▶ [Brief] Search the material for lines containing the word "point", and copy each one.

▶ [Exercise input]
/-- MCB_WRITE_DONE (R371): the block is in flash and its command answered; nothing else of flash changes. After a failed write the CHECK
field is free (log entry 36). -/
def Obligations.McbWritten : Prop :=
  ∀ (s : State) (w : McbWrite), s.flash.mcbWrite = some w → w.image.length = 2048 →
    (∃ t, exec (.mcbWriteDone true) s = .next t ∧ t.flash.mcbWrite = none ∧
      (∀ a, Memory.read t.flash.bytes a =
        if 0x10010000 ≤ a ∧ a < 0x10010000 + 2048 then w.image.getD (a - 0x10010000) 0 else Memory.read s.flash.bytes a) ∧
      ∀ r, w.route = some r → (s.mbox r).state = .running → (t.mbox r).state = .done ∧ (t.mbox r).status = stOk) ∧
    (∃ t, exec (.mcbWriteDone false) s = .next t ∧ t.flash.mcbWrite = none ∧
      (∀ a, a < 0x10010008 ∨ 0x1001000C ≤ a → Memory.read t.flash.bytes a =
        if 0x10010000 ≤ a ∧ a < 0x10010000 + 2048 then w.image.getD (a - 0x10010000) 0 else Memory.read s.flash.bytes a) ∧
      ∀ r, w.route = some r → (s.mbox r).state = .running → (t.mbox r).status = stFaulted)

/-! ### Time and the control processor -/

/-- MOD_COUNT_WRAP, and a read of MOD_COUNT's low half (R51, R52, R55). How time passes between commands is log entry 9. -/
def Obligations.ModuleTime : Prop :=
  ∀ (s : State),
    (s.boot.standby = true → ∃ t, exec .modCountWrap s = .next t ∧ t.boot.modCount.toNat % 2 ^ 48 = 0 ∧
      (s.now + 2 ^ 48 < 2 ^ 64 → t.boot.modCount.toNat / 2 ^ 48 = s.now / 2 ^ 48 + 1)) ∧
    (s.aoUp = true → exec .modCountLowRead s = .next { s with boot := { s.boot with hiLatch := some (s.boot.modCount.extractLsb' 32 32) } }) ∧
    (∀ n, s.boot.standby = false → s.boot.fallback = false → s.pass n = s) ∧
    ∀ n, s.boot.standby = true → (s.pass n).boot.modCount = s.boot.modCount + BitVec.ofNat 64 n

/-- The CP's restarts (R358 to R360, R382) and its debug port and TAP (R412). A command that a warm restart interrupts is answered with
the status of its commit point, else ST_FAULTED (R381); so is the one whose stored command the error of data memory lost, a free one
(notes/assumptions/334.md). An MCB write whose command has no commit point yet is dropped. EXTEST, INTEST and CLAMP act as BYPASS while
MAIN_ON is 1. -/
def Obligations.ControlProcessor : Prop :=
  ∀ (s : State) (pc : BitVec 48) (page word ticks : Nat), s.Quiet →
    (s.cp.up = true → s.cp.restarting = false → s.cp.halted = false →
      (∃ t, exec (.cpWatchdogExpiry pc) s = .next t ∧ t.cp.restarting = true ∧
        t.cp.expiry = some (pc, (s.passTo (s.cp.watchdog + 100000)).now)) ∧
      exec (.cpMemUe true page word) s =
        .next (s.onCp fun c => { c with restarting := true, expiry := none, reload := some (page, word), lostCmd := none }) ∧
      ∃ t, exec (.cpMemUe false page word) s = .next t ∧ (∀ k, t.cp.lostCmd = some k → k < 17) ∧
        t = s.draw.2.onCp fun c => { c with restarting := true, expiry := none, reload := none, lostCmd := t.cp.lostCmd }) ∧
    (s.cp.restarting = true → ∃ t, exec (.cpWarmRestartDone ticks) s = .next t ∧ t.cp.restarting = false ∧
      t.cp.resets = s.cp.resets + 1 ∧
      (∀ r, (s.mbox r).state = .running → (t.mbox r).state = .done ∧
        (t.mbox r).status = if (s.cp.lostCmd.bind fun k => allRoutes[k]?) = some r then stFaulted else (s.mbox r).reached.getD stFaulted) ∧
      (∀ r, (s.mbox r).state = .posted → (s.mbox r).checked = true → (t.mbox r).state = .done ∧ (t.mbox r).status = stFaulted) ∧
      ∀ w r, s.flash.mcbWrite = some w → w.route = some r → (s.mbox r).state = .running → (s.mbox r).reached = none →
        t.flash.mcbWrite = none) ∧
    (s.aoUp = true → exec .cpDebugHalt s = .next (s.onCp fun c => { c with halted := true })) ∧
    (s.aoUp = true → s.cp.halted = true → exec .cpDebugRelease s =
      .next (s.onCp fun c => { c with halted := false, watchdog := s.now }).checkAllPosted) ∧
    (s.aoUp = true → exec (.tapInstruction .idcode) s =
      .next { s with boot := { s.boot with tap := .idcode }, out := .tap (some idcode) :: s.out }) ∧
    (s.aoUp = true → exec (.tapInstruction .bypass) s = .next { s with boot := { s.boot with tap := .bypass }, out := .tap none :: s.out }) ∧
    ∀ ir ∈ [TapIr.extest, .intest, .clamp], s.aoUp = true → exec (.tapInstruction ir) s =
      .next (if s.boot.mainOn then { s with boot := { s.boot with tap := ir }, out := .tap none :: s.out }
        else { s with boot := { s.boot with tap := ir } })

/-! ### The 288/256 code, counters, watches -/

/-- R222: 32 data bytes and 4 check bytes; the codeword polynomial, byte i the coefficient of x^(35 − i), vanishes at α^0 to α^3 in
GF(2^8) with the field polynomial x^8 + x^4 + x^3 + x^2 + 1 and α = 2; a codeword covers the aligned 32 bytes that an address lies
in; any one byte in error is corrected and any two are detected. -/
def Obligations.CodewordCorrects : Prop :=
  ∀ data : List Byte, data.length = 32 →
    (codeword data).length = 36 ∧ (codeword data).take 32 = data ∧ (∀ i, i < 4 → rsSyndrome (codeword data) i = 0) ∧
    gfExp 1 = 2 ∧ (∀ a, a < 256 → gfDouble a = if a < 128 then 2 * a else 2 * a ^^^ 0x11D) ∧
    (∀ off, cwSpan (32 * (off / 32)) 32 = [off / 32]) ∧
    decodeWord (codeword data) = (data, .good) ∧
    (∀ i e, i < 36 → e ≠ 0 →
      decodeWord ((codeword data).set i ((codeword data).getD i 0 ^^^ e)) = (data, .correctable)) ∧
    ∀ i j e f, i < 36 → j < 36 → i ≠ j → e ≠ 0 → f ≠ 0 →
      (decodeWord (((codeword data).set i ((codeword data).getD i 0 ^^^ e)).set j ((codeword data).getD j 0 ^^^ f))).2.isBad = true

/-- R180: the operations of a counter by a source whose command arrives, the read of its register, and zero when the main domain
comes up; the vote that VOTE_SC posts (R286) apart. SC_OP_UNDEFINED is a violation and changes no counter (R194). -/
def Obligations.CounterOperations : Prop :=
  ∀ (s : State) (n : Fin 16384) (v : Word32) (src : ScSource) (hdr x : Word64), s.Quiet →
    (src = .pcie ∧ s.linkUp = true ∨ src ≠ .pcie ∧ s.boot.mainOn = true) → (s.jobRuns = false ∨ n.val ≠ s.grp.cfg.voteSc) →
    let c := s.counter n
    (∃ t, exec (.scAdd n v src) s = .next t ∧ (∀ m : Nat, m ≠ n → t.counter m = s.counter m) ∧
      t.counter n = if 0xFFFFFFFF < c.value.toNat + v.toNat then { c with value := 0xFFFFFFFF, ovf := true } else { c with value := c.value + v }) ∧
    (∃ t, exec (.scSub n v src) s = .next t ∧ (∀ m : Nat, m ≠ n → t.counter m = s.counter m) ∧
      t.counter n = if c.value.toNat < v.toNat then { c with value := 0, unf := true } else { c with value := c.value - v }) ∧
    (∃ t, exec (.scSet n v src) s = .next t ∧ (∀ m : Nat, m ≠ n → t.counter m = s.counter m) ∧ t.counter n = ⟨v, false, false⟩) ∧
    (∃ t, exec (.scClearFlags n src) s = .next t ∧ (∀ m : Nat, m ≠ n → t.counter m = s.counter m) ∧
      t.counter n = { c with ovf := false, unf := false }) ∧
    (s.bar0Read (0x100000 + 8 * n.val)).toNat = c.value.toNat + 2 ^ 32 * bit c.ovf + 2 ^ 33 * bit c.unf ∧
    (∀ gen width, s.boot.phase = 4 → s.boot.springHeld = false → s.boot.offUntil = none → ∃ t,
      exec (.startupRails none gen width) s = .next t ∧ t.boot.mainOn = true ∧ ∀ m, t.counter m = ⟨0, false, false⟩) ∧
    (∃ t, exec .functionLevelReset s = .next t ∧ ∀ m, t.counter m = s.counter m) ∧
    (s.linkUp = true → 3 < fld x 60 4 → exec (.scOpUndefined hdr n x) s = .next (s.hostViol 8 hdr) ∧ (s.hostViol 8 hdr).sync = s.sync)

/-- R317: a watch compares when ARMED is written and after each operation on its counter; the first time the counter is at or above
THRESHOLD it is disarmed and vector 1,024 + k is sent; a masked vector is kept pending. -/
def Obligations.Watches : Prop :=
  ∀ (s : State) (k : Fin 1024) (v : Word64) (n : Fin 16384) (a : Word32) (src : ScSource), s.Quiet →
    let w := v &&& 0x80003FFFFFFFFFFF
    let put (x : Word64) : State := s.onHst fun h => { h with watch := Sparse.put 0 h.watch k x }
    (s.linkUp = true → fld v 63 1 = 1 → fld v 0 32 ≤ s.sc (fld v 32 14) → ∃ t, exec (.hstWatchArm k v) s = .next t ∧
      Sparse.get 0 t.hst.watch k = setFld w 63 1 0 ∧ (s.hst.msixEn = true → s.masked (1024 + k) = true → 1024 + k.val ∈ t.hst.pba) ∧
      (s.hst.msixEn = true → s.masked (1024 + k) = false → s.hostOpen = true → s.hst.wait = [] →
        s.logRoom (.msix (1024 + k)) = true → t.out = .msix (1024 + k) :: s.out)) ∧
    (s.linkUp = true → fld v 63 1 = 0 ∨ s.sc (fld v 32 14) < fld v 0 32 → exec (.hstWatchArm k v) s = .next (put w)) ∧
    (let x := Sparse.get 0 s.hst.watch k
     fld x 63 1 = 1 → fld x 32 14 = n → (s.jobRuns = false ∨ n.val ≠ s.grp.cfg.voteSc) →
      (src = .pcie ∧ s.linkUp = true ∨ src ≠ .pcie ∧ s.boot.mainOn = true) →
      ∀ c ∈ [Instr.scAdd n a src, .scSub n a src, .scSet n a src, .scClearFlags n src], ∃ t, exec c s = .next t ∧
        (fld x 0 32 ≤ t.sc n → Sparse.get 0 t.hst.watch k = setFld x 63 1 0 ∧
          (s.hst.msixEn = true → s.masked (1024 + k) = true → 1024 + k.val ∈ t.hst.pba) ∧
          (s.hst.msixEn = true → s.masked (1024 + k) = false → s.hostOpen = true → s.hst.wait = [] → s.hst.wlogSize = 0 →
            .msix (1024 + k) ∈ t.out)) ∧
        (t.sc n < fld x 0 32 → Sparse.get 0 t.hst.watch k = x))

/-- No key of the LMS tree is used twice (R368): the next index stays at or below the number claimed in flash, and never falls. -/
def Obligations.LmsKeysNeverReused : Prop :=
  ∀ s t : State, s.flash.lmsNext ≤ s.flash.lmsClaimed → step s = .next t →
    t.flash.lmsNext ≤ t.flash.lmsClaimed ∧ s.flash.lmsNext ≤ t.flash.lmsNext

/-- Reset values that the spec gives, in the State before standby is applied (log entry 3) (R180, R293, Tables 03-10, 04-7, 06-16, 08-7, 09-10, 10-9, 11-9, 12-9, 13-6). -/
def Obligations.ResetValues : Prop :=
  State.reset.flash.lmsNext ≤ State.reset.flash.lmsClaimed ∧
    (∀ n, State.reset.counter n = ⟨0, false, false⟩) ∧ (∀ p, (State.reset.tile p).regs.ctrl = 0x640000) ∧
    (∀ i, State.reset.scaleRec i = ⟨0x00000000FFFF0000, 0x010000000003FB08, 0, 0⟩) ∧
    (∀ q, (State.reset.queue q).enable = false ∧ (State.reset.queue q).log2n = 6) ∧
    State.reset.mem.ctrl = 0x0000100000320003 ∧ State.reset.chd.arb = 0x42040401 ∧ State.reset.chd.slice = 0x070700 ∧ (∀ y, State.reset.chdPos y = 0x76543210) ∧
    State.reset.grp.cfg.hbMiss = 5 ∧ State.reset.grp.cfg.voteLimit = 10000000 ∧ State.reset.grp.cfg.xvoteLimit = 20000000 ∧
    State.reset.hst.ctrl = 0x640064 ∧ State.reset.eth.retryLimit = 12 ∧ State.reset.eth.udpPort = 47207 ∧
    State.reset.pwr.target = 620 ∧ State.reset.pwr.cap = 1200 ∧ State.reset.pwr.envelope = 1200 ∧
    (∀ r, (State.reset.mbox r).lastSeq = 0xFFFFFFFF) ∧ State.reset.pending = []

▶ [Answer to the exercise]
the status of its commit point, else ST_FAULTED (R381); so is the one whose stored command the error of data memory lost, a free one
(notes/assumptions/334.md). An MCB write whose command has no commit point yet is dropped. EXTEST, INTEST and CLAMP act as BYPASS while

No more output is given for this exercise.